Marcello Perathoner <marcello@perathoner.de> wrote:
Robert Shimmin wrote:
I know of one fairly prominent commercial digital library (Eighteenth Century Online) that made the decision that the issues with using page numbers as unique identifiers are sufficiently hairy that they went with sequential *image* numbers (which are unique), and the database maintains as metadata the page number that goes with each image number (which may not be unique, sequential, numerical, or even present).
They may have a completely different usage case than we have.
Putting all pages of a book into a container and numbering them in one sequence may work well if you don't have external references to the sequence number.

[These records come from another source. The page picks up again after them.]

/-- A sprite collides when one of its bits falls on a lit pixel: rows are drawn one below the other, so that none meets what
another has drawn (R162, R163). -/
theorem drawSprite_collides (x0 : Nat) (fb : FrameBuffer) (y0 : Nat) (bs : List Byte) :
    (drawSprite x0 fb y0 bs).2 = true ↔ ∃ row < 32, ∃ col < 64, fb.pixel row col = true ∧
      (decide (y0 ≤ row) && (spriteMask (bs.getD (row - y0) 0) x0).getMsbD col) = true := by
  induction bs generalizing fb y0 with
  | nil =>
    refine iff_of_false (by simp [drawSprite]) ?_
    rintro ⟨row, _, col, hc, _, hbit⟩
    rw [List.getD_nil, spriteMask_zero_getMsbD x0 hc, Bool.and_false] at hbit
    exact Bool.false_ne_true hbit
  | cons b bs ih =>
    rw [drawSprite]
    simp only [Bool.or_eq_true, drawRow_collides, ih, Bool.and_eq_true, decide_eq_true_eq]
    constructor
    · rintro (⟨hy, col, hc, hlit, hbit⟩ | ⟨row, hr, col, hc, hlit, hrow, hbit⟩)
      · exact ⟨y0, hy, col, hc, hlit, Nat.le_refl y0, by simpa using hbit⟩
      · rw [drawRow_pixel _ _ _ _ _ hr, decide_eq_false (by omega), Bool.false_and, Bool.xor_false] at hlit
        refine ⟨row, hr, col, hc, hlit, by omega, ?_⟩
        rwa [show row - y0 = row - (y0 + 1) + 1 by omega, List.getD_cons_succ]
    · rintro ⟨row, hr, col, hc, hlit, hrow, hbit⟩
      rcases Nat.eq_or_lt_of_le hrow with rfl | hlt
      · exact .inl ⟨hr, col, hc, hlit, by simpa using hbit⟩
      · rw [show row - y0 = row - (y0 + 1) + 1 by omega, List.getD_cons_succ] at hbit
        refine .inr ⟨row, hr, col, hc, ?_, hlt, hbit⟩
        rwa [drawRow_pixel _ _ _ _ _ hr, decide_eq_false (by omega), Bool.false_and, Bool.xor_false]

end Sprites

/-- The collision flag of `Dxyn` says whether the sprite turns a lit pixel off. -/
theorem drawSprite_collides_iff_spriteHits (s : State) (x y : Reg) (n : Fin 16) :
    (drawSprite (spriteColumn (s.reg x)) s.fb (spriteTop (s.reg y)) (s.readBytes s.i.toNat n.val)).2 = true ↔
      spriteHits s x y n := by
  rw [drawSprite_collides, spriteHits]
  refine exists_congr fun row => and_congr_right fun _ => exists_congr fun col => and_congr_right fun hc => ?_
  rw [spriteBit_eq s x y n row hc]

/-- Settles O39: the two outcomes of Dxyn, the sprite drawn pixel by pixel or the fault. -/
theorem drawXorsTheClippedSprite : Obligations.DrawXorsTheClippedSprite := by
  refine ⟨fun x y n => ?_, fun s x y n hn => ?_, fun s x y n hpos hout => ?_⟩
  · simp [decode_opD]
  · rcases execDrw_cases s x y n with ⟨hout, -⟩ | ⟨-, drawn, rfl, he⟩
    · omega
    · refine ⟨_, he, fun row hr col hc => ?_, fun hhits => ?_, fun hmiss => ?_, rfl, fun r hr => ?_,
        unchangedBut_setReg.trans unchangedBut_present⟩
      · rw [State.present_fb, drawSprite_pixel _ _ _ _ _ _ hr hc, spriteBit_eq s x y n row hc]
      · rw [State.present_reg, State.reg_setReg, if_pos rfl, (drawSprite_collides_iff_spriteHits s x y n).mpr hhits]; rfl
      · rw [State.present_reg, State.reg_setReg, if_pos rfl,
          Bool.eq_false_iff.mpr (mt (drawSprite_collides_iff_spriteHits s x y n).mp hmiss)]; rfl
      · rw [State.present_reg, State.reg_setReg, if_neg hr]
  · rcases execDrw_cases s x y n with ⟨-, he⟩ | ⟨hin, -⟩
    · exact he
    · omega

/-! ## The packed framebuffer (R30) -/

/-- Bit `7 - c` of the byte that packs columns `8 * q` on of a row is column `8 * q + c`. -/
theorem FrameBuffer.packedByte_getLsbD (fb : FrameBuffer) {row col : Nat} (hr : row < 32) (hc : col < 64) :
    (fb.packedByte ((64 * row + col) / 8)).getLsbD (7 - (64 * row + col) % 8) = fb.pixel row col := by
  have hrow : (64 * row + col) / 8 / 8 = row := by omega
  have hbit : 56 - 8 * ((64 * row + col) / 8 % 8) + (7 - (64 * row + col) % 8) = 63 - col := by omega
  have hbyte : 7 - (64 * row + col) % 8 < 8 := by omega
  simp [FrameBuffer.packedByte, FrameBuffer.pixel, hrow, hr, hbit, hbyte, BitVec.getMsbD_eq_getLsbD, hc]

/-- Settles O41. -/
theorem packedFramebufferIsRowMajor : Obligations.PackedFramebufferIsRowMajor := by
  refine fun s => ⟨by simp [State.outputs], rfl, rfl, rfl, fun row hr col hc => ?_⟩
  refine ⟨s.fb.packedByte ((64 * row + col) / 8), ?_, s.fb.packedByte_getLsbD hr hc⟩
  have hindex : (64 * row + col) / 8 < 256 := by omega
  simp [State.outputs, hindex]

end Sys2Proof.Machine

/-! SUPPORT. Key tests, timers, the canonical form of memory, and what no instruction reads. -/

namespace Sys2Proof.Machine

/-! ## Key tests and timers -/

/-- The whole byte names the key, and from 16 on no key is held (R170, R225). -/
theorem keyHeld_iff {keys : BitVec 16} {b : Byte} : keyHeld keys b = true ↔ b.toNat ≤ 15 ∧ keys.getLsbD b.toNat = true := by
  refine ⟨fun h => ⟨?_, h⟩, And.right⟩
  exact Nat.le_of_lt_succ (BitVec.lt_of_getLsbD h)

/-- Settles O27. -/
theorem skipTestsAKey : Obligations.SkipTestsAKey := by
  refine fun s x => ⟨by simp [decode_opE, decodeGroupE], by simp [decode_opE, decodeGroupE],
    ⟨_, rfl, unchangedBut_skipIf, ?_⟩, ⟨_, rfl, unchangedBut_skipIf, ?_⟩⟩
  · simp only [State.skipIf_pc, keyHeld_iff]
  · simp only [State.skipIf_pc, Bool.not_eq_true', ← Bool.not_eq_true, keyHeld_iff, ite_not]

/-- Settles O43. -/
theorem timerInstructionsCopyTheirByte : Obligations.TimerInstructionsCopyTheirByte :=
  fun s x => ⟨⟨_, rfl, fun r => s.reg_setReg x r s.dt, unchangedBut_setReg⟩, ⟨_, rfl, rfl, unchangedBut_dt⟩,
    ⟨_, rfl, rfl, unchangedBut_st⟩⟩

/-! ## The canonical form of memory -/

section Canonical

variable {bg : Nat → Byte} {m : Memory} {a : Nat} {b : Byte}

theorem Memory.mem_of_lookup (h : m.lookup a = some b) : (a, b) ∈ m := by
  induction m with
  | nil => simp [Memory.lookup] at h
  | cons c m ih =>
    rw [Memory.lookup] at h
    split_ifs at h with hc
    · cases h; simp [hc]
    · exact List.mem_cons_of_mem _ (ih h)

theorem Memory.lookup_of_mem (hm : m.Pairwise fun c d => c.1 < d.1) (h : (a, b) ∈ m) : m.lookup a = some b := by
  induction m with
  | nil => simp at h
  | cons c m ih =>
    obtain ⟨hc, hm'⟩ := List.pairwise_cons.mp hm
    rcases List.mem_cons.mp h with rfl | h
    · simp [Memory.lookup]
    · have hne : a ≠ c.1 := Nat.ne_of_gt (hc _ h)
      rw [Memory.lookup, if_neg hne, ih hm' h]

/-- A canonical memory lists a byte exactly where it reads as that byte and the image holds another. -/
theorem Memory.mem_iff_of_wf (hm : m.wf bg) : (a, b) ∈ m ↔ m.read bg a = b ∧ b ≠ bg a := by
  obtain ⟨hrising, hlisted⟩ := hm
  constructor
  · intro h
    exact ⟨by rw [Memory.read, Memory.lookup_of_mem hrising h]; rfl, (hlisted _ h).2⟩
  · rintro ⟨hread, hne⟩
    cases hl : m.lookup a with
    | none => rw [Memory.read, hl] at hread; exact absurd hread.symm hne
    | some c => rw [Memory.read, hl] at hread; cases hread; exact Memory.mem_of_lookup hl

/-- Settles O55: the bytes read decide the entries, and the entries their order. -/
theorem equalBytesAreEqualMemory : Obligations.EqualBytesAreEqualMemory := by
  intro bg m m' hm hm' hread
  have : Std.Irrefl fun c d : Host.Cell => c.1 < d.1 := ⟨fun c => Nat.lt_irrefl c.1⟩
  have : Std.Antisymm fun c d : Host.Cell => c.1 < d.1 := ⟨fun _ _ h h' => absurd h (Nat.lt_asymm h')⟩
  refine List.Pairwise.eq_of_mem_iff hm.1 hm'.1 fun ⟨a, b⟩ => ?_
  rw [Memory.mem_iff_of_wf hm, Memory.mem_iff_of_wf hm', hread]

end Canonical

/-! ## The host's outputs are not read -/

/-- The state with other values of what the host alone reads: ST, DC and FAULT. -/
def State.withOutputs (s : State) (b : Byte) (d : Bool) (f : Option FaultRecord) : State :=
  { s with st := b, dc := d, fault := f }

/-- Two outcomes are next states that differ in ST, DC and FAULT at most, if the first is a next state. -/
def AgreeButOutputs (o o' : Host.Outcome State Fault Refusal) : Prop :=
  ∀ t, o = .next t → ∃ u, o' = .next u ∧ u.withOutputs 0 false none = t.withOutputs 0 false none

theorem agreeButOutputs_next {t u : State} (h : u.withOutputs 0 false none = t.withOutputs 0 false none) :
    AgreeButOutputs (.next t) (.next u) := by
  rintro _ ⟨⟩
  exact ⟨u, rfl, h⟩

theorem agreeButOutputs_ite {c : Prop} {inst : Decidable c} {o₁ o₂ o₁' o₂' : Host.Outcome State Fault Refusal}
    (h₁ : AgreeButOutputs o₁ o₁') (h₂ : AgreeButOutputs o₂ o₂') :
    AgreeButOutputs (if c then o₁ else o₂) (if c then o₁' else o₂') := by
  split_ifs
  · exact h₁
  · exact h₂

section Outputs

variable (s : State) (b : Byte) (d : Bool) (f : Option FaultRecord)

theorem State.writeBytes_withOutputs (base : Nat) (bs : List Byte) :
    (s.withOutputs b d f).writeBytes base bs = (s.writeBytes base bs).withOutputs b d f := by
  induction bs generalizing s base with
  | nil => rfl
  | cons c bs ih => exact ih (s.writeByte base c) (base + 1)

theorem agreeButOutputs_writeBytes (base : Nat) (bs : List Byte) :
    AgreeButOutputs (.next (s.writeBytes base bs)) (.next ((s.withOutputs b d f).writeBytes base bs)) :=
  agreeButOutputs_next (by rw [State.writeBytes_withOutputs]; rfl)

/-- No meaning reads the outputs: each tests and samples other elements only, and writes the outputs, if at all, with values
that do not depend on them. -/
theorem exec_withOutputs (i : Instr) : AgreeButOutputs (exec i s) (exec i (s.withOutputs b d f)) := by
  cases i with
  | ret =>
    rcases s.pop_cases with ⟨hs, hp⟩ | ⟨st, w, hs, hp⟩
    · simp only [exec, execRet, hp, (s.withOutputs b d f).pop_nil hs]
      exact agreeButOutputs_next rfl
    · simp only [exec, execRet, hp, (s.withOutputs b d f).pop_concat hs]
      exact agreeButOutputs_next rfl
  | call nnn => exact agreeButOutputs_ite (agreeButOutputs_next rfl) (agreeButOutputs_next rfl)
  | addI x => exact agreeButOutputs_ite (agreeButOutputs_next rfl) (agreeButOutputs_next rfl)
  | drw x y n => exact agreeButOutputs_ite (agreeButOutputs_next rfl) (agreeButOutputs_next rfl)
  | ldVxK x =>
    have hkeys : (s.withOutputs b d f).keys = s.keys := rfl
    simp only [exec, execLdVxK, hkeys]
    cases lowestKey s.keys with
    | none => exact agreeButOutputs_next rfl
    | some k => exact agreeButOutputs_next rfl
  | ldB x => exact agreeButOutputs_ite (agreeButOutputs_writeBytes s b d f _ _) (agreeButOutputs_next rfl)
  | storeRegs x => exact agreeButOutputs_ite (agreeButOutputs_writeBytes s b d f _ _) (agreeButOutputs_next rfl)
  | loadRegs x => exact agreeButOutputs_ite (agreeButOutputs_next rfl) (agreeButOutputs_next rfl)
  | seImm x nn | sneImm x nn | seReg x y | sneReg x y | skp x | sknp x =>
    refine agreeButOutputs_next ?_
    simp only [State.skipIf_eq]
    rfl
  | _ => exact agreeButOutputs_next rfl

It may also work well if you are sure, *really* sure that you won't ever go back and add or remove some pages from the collection.
But if you want people to link to the page images *and* be able to insert or delete pages from the collection after the first publication you cannot use the single sequence numbering technique.
Suppose we have published page images for "Alice in Wonderland". Suppose the first edition just contains the pages and does not contain separate images for the illustrations. Later somebody goes back and scans the illustrations in a better resolution and naturally wants them to be inserted in the right position. Using sequential numbering you are dead in the water.
Suppose you have collected a lot of page images but thrown away the images of the cover pages if there was no text on them. Later you decide to add those images too. Again, using single-sequence numbering you are dead in the water.
But if you used the true page numbers none of these changes poses the slightest problem because you never have to change the urls of the pages you published before.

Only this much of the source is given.